Your objective> Output, word for word, the lines of this listing that fall between the line with "let dev := if by_" and the line with "let dev := if r.k = d.count", counting both of those lines, and no others.

Input material>
/-- The device with a unit's run, and whether its command met an uncorrectable input, replaced. -/
def Device.setRun (d : Device) (c : SeqCmd) (r r1 : UnitRun) (bad : Bool) : Device :=
  { d with seqs := d.seqs.map (fun x =>
      if x.no = c.no then { x with runs := x.runs.map (fun y => if y == r then r1 else y), bad := x.bad || bad } else x) }

/-- The frame of the L or Y page of page p (R227: they follow the rows in the probe order). -/
def SeqCmd.operandFrame (c : SeqCmd) (d : WaveDesc) (p : Nat) : Nat := c.frames.getD ((d.npage + 1) * (d.count + 1) + p) 0

/-- Rows a unit runs between yields: BNKWIN, 0 counting as 1 (R79). -/
def WaveDesc.window (d : WaveDesc) : Nat := max 1 d.bnkwin.toNat

/-- The unit after row k: the next row, or the next bank (R228). -/
def UnitRun.next (r : UnitRun) (d : WaveDesc) : UnitRun :=
  let since := r.sinceYield + 1
  let r := if r.k < d.count then { r with k := r.k + 1 } else { r with k := 0, bank := r.bank + 1 }
  if d.window ≤ since then { r with sinceYield := 0, yielded := true } else { r with sinceYield := since }

/-- One row of a wave at a unit (R226, R228): the device, the unit's run, and whether an input was uncorrectable. -/
def Device.waveRow (dev : Device) (c : SeqCmd) (d : WaveDesc) (r : UnitRun) (pb : Nat × Nat) :
    Device × UnitRun × Bool :=
  let x := waveLine (c.frames.getD ((d.npage + 1) * r.k + pb.1) 0) pb.2
  let other := waveLine (c.operandFrame d pb.1) pb.2
  let a := ((c.alphas[r.k]?).getD d.scalar).toNat
  let spoil (p : Nat) : Nat := if c.alphaPoison && (d.op == .scale || d.op == .axpy) then 2 ^ 16 - 1 else p
  let reads := bankReads d.op d.acc
  if d.acc then
    -- Y is opened before row 0 and written back after the last
    let dev := if r.k = 0 then (dev.openRow other).settleLine other else dev
    let (py, by_) := if r.k = 0 then dev.lineBad other reads.1 else (r.ypoison.toNat, false)
    let y := if r.k = 0 then dev.readLine other else r.ybuf.toNat
    let dev := if by_ then dev.markLine other reads.1 else dev
    let dev := (dev.openRow x).settleLine x
    let (px, bx) := dev.lineBad x wholeLine
    let res := bankLine d.op d.w true a y (dev.readLine x) py px
    let dev := (if bx then dev.markLine x wholeLine else dev).closeRow x
    let p := spoil res.2
    let dev := if r.k = d.count then (dev.writeLine other (bankWrites d.op) res.1 p).closeRow other else dev
    (dev, { r with ybuf := BitVec.ofNat 8192 res.1, ypoison := BitVec.ofNat 16 p }, by_ || bx)
  else
    let dev := (dev.openRow x).settleLine x
    let dev := if d.usesL then dev.settleLine other else dev
    let (px, bx) := dev.lineBad x reads.1
    let (pl, bl) := if d.usesL then dev.lineBad other reads.2 else (0, false)
    let res := bankLine d.op d.w false a (dev.readLine x) (if d.usesL then dev.readLine other else 0) px pl
    let dev := if bx then dev.markLine x reads.1 else dev
    let dev := if bl then dev.markLine other reads.2 else dev
    ((dev.writeLine x (bankWrites d.op) res.1 (spoil res.2)).closeRow x, r, bx || bl
      || (c.alphaPoison && (d.op == .scale || d.op == .axpy)))

/-- BNKLIM reaches a stack's sequencer (R231), which is an admission point (R61). -/
def Device.takeLimit (d : Device) (stack : Nat) : Device :=
  let x := d.stack stack
  if x.limit = d.mgmt.bnklim then d
  else { (d.setStack { x with limit := d.mgmt.bnklim }) with admits := addOnce d.admits stack }

/-- WAVE_ROW_STEP (R228): the unit finishes the row operation it is at, and a written BNKLIM arrives (R231). -/
def State.waveRowStep (s : State) (stack unit : Nat) : State :=
  match s.dev.runOn stack unit with
  | some (c, r) => match c.cmd.kind with
    | .wave d => match (c.unitBanks d stack unit)[r.bank]? with
      | some pb =>
        if r.yielded then s
        else
          let (dev, r1, bad) := s.dev.waveRow c d r pb
          { s with dev := (dev.setRun c r (r1.next d) bad).takeLimit stack }
      | none => s
    | _ => s
  | none => s

/-- WAVE_RESUME (R228): after its yield the unit goes on at the next row. -/
def State.waveResume (s : State) (stack unit : Nat) : State :=
  match s.dev.runOn stack unit with
  | some (c, r) => { s with dev := s.dev.setRun c r { r with yielded := false } false }
  | none => s

/-- A command leaves the sequencers; an uncorrectable input is raised later at its LC (R227, R336). -/
def State.bankDone (s : State) (c : SeqCmd) (tval : Dword) : State :=
  let t := { s with dev := { s.dev with seqs := s.dev.seqs.filter (·.no != c.no) } }
  if c.bad then t.updLc c.who (fun l => { l with bankErr := l.bankErr ++ [tval] }) else t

Result of this task>
    let dev := if by_ then dev.markLine other reads.1 else dev
    let dev := (dev.openRow x).settleLine x
    let (px, bx) := dev.lineBad x wholeLine
    let res := bankLine d.op d.w true a y (dev.readLine x) py px
    let dev := (if bx then dev.markLine x wholeLine else dev).closeRow x
    let p := spoil res.2
    let dev := if r.k = d.count then (dev.writeLine other (bankWrites d.op) res.1 p).closeRow other else dev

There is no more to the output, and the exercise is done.